Anaplasmosis merupakan penyakit infeksius yang ditularkan pada hewan ternak yang ditandai dengan anemia. Cara penularanya melalui vektor yaitu caplak Boophilus microplus. Infeksi Anaplasma sp. biasanya dapat bersamaan dengan infeksi Babesia sp.. Anaplasma sp. telah lama digolongkan kedalam protozoa, yang menyebabkan Tick-Borne Disease, tapi saat ini secara taksonomi Anaplasma sp. telah digolongkan ke dalam Rickettsia (Seddon 1966). Gejala klinis yang tidak jelas pada sapi , kurang dari 1 tahun, dan kejadian fatal, per akut pada sapi lebih dari 3 tahun, gejala klinis yang dapat ditemukan antara lain pyrexia, anemia, jaundice, anoreksia, nafas cepat, penurunan produksi susu, abortus.

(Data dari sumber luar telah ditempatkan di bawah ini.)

/-- A sieve window (R371): armed pass with SEQ, header as read, and the vector bytes written. -/
structure Sieve where
  ctx     : Nat := 0
  inc     : Nat := 0
  /-- Virtual base, and the physical base of each 64 KiB page of the window. -/
  base    : Nat := 0
  pages   : List (Nat × Nat) := []
  /-- A write of ARM that has not yet armed or disarmed the window. -/
  armReq  : Bool := false
  armed   : Bool := false
  seq     : Nat := 0
  len     : Nat := 0
  k       : Nat := 0
  bf16    : Bool := false
  sum     : W64 := 0
  written : List Nat := []
deriving DecidableEq, Repr

/-- A step trigger (R377). -/
structure Trigger where
  live    : Bool := false
  armed   : Bool := false
  ctx     : Nat := 0
  inc     : Nat := 0
  /-- The trigger word: its physical address, and bits 31:0 of its address. -/
  word    : Nat := 0
  tag     : Nat := 0
  record  : List Byte := []
  queue   : Nat := 0
  rearm   : Bool := false
  phnum   : Nat := 65535
  /-- Values written with bit 63 set while armed, awaiting the firing. -/
  fired   : List W64 := []
deriving DecidableEq, Repr

/-- A partition (R33, R381 to R384). -/
structure Partition where
  /-- Comparators 0 to 7: WCTL, WLO, WHI. -/
  wctl    : List W64 := [0, 0, 0, 0, 0, 0, 0, 0]
  wlo     : List W64 := [0, 0, 0, 0, 0, 0, 0, 0]
  whi     : List W64 := [0, 0, 0, 0, 0, 0, 0, 0]
  period  : Nat := 0
  stopped : Bool := false
  sampleNext : Nat := 0
  /-- Round-robin order: groups that issued, latest last (R47). -/
  order   : List Nat := []
  /-- Issue cycles begun, and the cycle that is open (R33, R100): the datapath lanes left, the launch and PAIR of its
  lead, and the groups that have issued in it. -/
  turns   : Nat := 0
  /-- Issues that joined an open cycle, so that no cycle passed with them (R100, R101). -/
  joined  : Nat := 0
  left    : Nat := 0
  /-- The clock of the partition at which the open cycle began (R101). -/
  leadAt  : Nat := 0
  lead    : Nat × Nat := (0, 0)
  now     : List Nat := []
  /-- The group last sampled (R383). -/
  sampled : Nat := 0
  /-- The resident groups as the latest stop found them (R382). -/
  dump    : List (Nat × Group) := []
deriving DecidableEq, Repr

/-- A die. -/
structure Die where
  /-- WAYS and VALID of the sixteen partition masks (R322). -/
  ways    : FMap (BitVec 16) := []
  valid   : BitVec 16 := 0xFFFF
  /-- Quarantined ways; slice × 16 + way (R363). -/
  quarantined : List Nat := []
  /-- Steps of the corrected errors of a way; key slice × 16 + way (R363). -/
  corrected : FMap (List Nat) := []
  phases  : FMap Phase := []
  /-- Events of a phase that came before the die armed its count: context, incarnation, number, and for an access in the
  window of a waiting launch that launch (R287). -/
  early   : List (Nat × Nat × Nat × Option Nat) := []
  hot     : Bool := false
deriving DecidableEq, Repr

/-- A mailbox entry (R266): value, sender's context and incarnation, kind (0 group, 1 host). -/
structure Mail where
  value   : W64
  ctx     : Nat
  inc     : Nat
  kind    : Nat
  group   : Nat
deriving DecidableEq, Repr

/-- A firmware core's mailbox, and the writes held at its port. -/
structure Mailbox where
  entries : List Mail := []
  held    : List Mail := []
deriving DecidableEq, Repr

/-- A latched snapshot header (R388). -/
structure Snap where
  ssn     : Nat := 0
  tag     : Nat := 0
  src     : Nat := 0
  cyc     : W64 := 0
deriving DecidableEq, Repr

/-! ### The machine's own bookkeeping -/

/-- The next thing to happen: a partition issues, or an event takes place. -/
inductive Move
  | issue (part : Nat)
  | event (i : Instr)
deriving DecidableEq, Repr

/-- What makes a step stop without a next state. -/
inductive Fault
  /-- An event of the table that is not possible in the state: no agent has it to do. Raised by the
  meanings of events. Safe: the device never takes such a step. -/
  | notEnabled (event : String)
deriving DecidableEq, Repr

/-- What the model declines to give a meaning. -/
inductive Refusal
  /-- An instruction whose meaning is not written. Raised by `exec` alone. Safe. -/
  | notModelled (mnemonic : String)
deriving DecidableEq, Repr

/-- The machine: one package (log 47). -/
structure State where
  /-- The group for which an instruction is executed. -/
  cur     : Nat
  groups  : FMap Group
  teams   : FMap Team
  launches : FMap Launch
  trees   : FMap Tree
  ctxs    : FMap Context
  cores   : FMap Core
  parts   : FMap Partition
  dies    : FMap Die
  /-- Bytes at the owning points, below the L2 (R237). -/
  mem     : List Host.Cell
  /-- The key under which a byte of HBM stands encrypted, by physical address: 1 + context × 4,096 + incarnation of a
  confidential context, else absent (R397). -/
  seals   : FMap Nat
  /-- L1 lines; key line × 256 + core. Bytes under a relaunch quota stand apart. -/
  l1      : FMap Line
  quota   : List QuotaLine
  /-- L2 lines, home and visitor; key line × 8 + die. -/
  l2      : FMap Line
  tlb     : List TlbEntry
  /-- Words of page tables that the Memory core has changed: the address, the old word, and the step up to which a walk
  that runs may still take it (R346). -/
  stale   : List (Nat × W64 × Nat)
  /-- Leaf words of mappings that have been removed, each with the step up to which their end is not confirmed (R347). -/
  unmapped : List (W64 × Nat)
  icache  : List ICLine
  /-- Poisoned lines with the mask of bytes written since (R364). -/
  poison  : FMap (Option (BitVec 128))
  /-- Corrected errors of each 64 KiB region, the regions in which errors have called for a retirement, and retired regions
  (R364). -/
  regionErrs : FMap Nat
  due     : List Nat
  retired : List Nat
  /-- PROT mode of each mapped frame (R344). -/
  frameProt : FMap (Option Nat)
  estates : List Estate
  moving  : List MoveRec
  sieves  : FMap Sieve
  triggers : FMap Trigger
  mail    : FMap Mailbox
  /-- Registers of BAR 0 (R390). -/
  featAcc : Nat
  featWritten : Bool
  ctxTab  : Nat
  ctxStat : Nat
  bootStat : Nat
  pwrCap  : Nat
  brdLim  : Nat
  brdWritten : Bool
  errLog  : Nat
  meas    : List Byte
  /-- Entries logged in the error log, oldest first. -/
  errors  : List (Nat × Nat)
  /-- MSI-X messages sent, by vector (R390). -/
  msix    : FMap Nat
  /-- Groups for which a step event has been posted, in order (R386). -/
  stepEvents : List Nat
  /-- What the latest read or atomic of the host or of a peer returned; nothing for a poison read (R257, R390, R395). -/
  hostData : List Byte
  /-- Bytes of the DEBUG window of BAR 0 (R390). -/
  debugWin : FMap Byte
  /-- Snapshot numbering, the latest latched header of each core, and the draws of the triggers taken, from which the
  counters of the other blocks follow (R388). -/
  ssn     : Nat
  snapDropped : Nat
  snaps   : FMap Snap
  snapDraws : List Nat
  /-- Adeivo Link ports removed from routing, the domain number, and the ports that lead to each package, where the domain
  table names them (R396). -/
  portsDown : List Nat
  domainNo : Nat
  routes  : FMap (List Nat)
  /-- Owning die of each HBM frame of 2 MiB; the manual leaves the map open (log 5). -/
  hbmDie  : FMap Nat
  /-- Moves already determined, the steps taken, and the counter of free values (logs 3, 4). -/
  moves   : List Move
  steps   : Nat
  free    : Nat
  /-- Estates made so far, the order of their making (R300, R302). -/
  madeCount : Nat
deriving DecidableEq, Repr

/-- The machine right after reset. Where the manual gives no reset value, log 2 names it. -/
def State.reset : State where
  cur := 0
  groups := []
  teams := []
  launches := []
  trees := []
  ctxs := []
  cores := []
  parts := []
  dies := []
  mem := []
  seals := []
  l1 := []
  quota := []
  l2 := []
  tlb := []
  stale := []
  unmapped := []
  icache := []
  poison := []
  regionErrs := []
  due := []
  retired := []
  frameProt := []
  estates := []
  moving := []
  sieves := []
  triggers := []
  mail := []
  featAcc := 0
  featWritten := false
  ctxTab := 0
  ctxStat := 0
  bootStat := 0
  pwrCap := 2100
  brdLim := 2100
  brdWritten := false
  errLog := 0
  meas := List.replicate 256 0
  errors := []
  msix := []
  stepEvents := []
  hostData := []
  debugWin := []
  ssn := 1
  snapDropped := 0
  snaps := []
  snapDraws := []
  portsDown := []
  domainNo := 0
  routes := []
  hbmDie := []
  moves := []
  steps := 0
  free := 0
  madeCount := 0

/-! ### Map defaults -/

def Team.none : Team := {}
def Launch.none : Launch := {}
def Tree.none : Tree := {}
def Context.none : Context := {}
def Partition.init : Partition := {}
def Die.init : Die := {}
def Queue.none : Queue := {}
def CallSlot.none : CallSlot := {}
def Phase.none : Phase := {}
def Sieve.none : Sieve := {}
def Trigger.none : Trigger := {}
def Mailbox.none : Mailbox := {}
def Snap.none : Snap := {}

end Sys2Proof.Machine
end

Anaplasma marginale yang dapat menyebabkan penyakit-penyakit High fever, Anemia, Bilirubinemia, Bilirubinuria lebih patogen dibandingkan dengan Anaplasma centrale, beberapa hewan yang dapat menjadi induk semang dari Anaplasma sp. kerbau, antelops, Elk, bison, unta, biri-biri, kambing (Astyawati, 2005).

Morfologi

Anaplasma sp. berukuran kecil dan berbentuk bulat seperti bola mempunyai diameter 0,5 μm dan berukuran 1-2 μm terletak di pinggir atau di tengah eritrosit dalam satu eritrosit biasanya terdapat satu Anaplasma sp., tetapi jika sudah dalam infeksi tingkat tinggi bisa mencapai empat Anaplasma sp. dalam satu eritrosit (Seddon, 1966).

Siklus hidup

Anaplasma sp. relatif dalam bentuk yang non-patogen (Seddon, 1966), infeksi Anaplasma sp. secara murni jarang terjadi, biasanya infeksi Anaplasma sp. akan berasamaan dengan Babesia sp. dan atau Theileria sp.. Anaplasma sp. mempunyai masa inkubasi yang sama dengan Theileria sp.. Anaplasma sp. ini diperkirakan memperbanyak diri dalam eritrosit dengan cara pembelahan ganda dengan pembentukan 8 badan-badan kecil “initial bodies” yang bulat (Tampubolon, 2004).

Beberapa Jenis Anaplasma (Ashadi, 1992),

a. Anaplasma centrale, Jenis ini merupakan Anaplasma sp. yang berada di tengah eritrosit.

b. Anaplasma marginale, jenis ini merupakan Anaplasma sp. yang berada di tepi atau pinggir dinding eritrosit.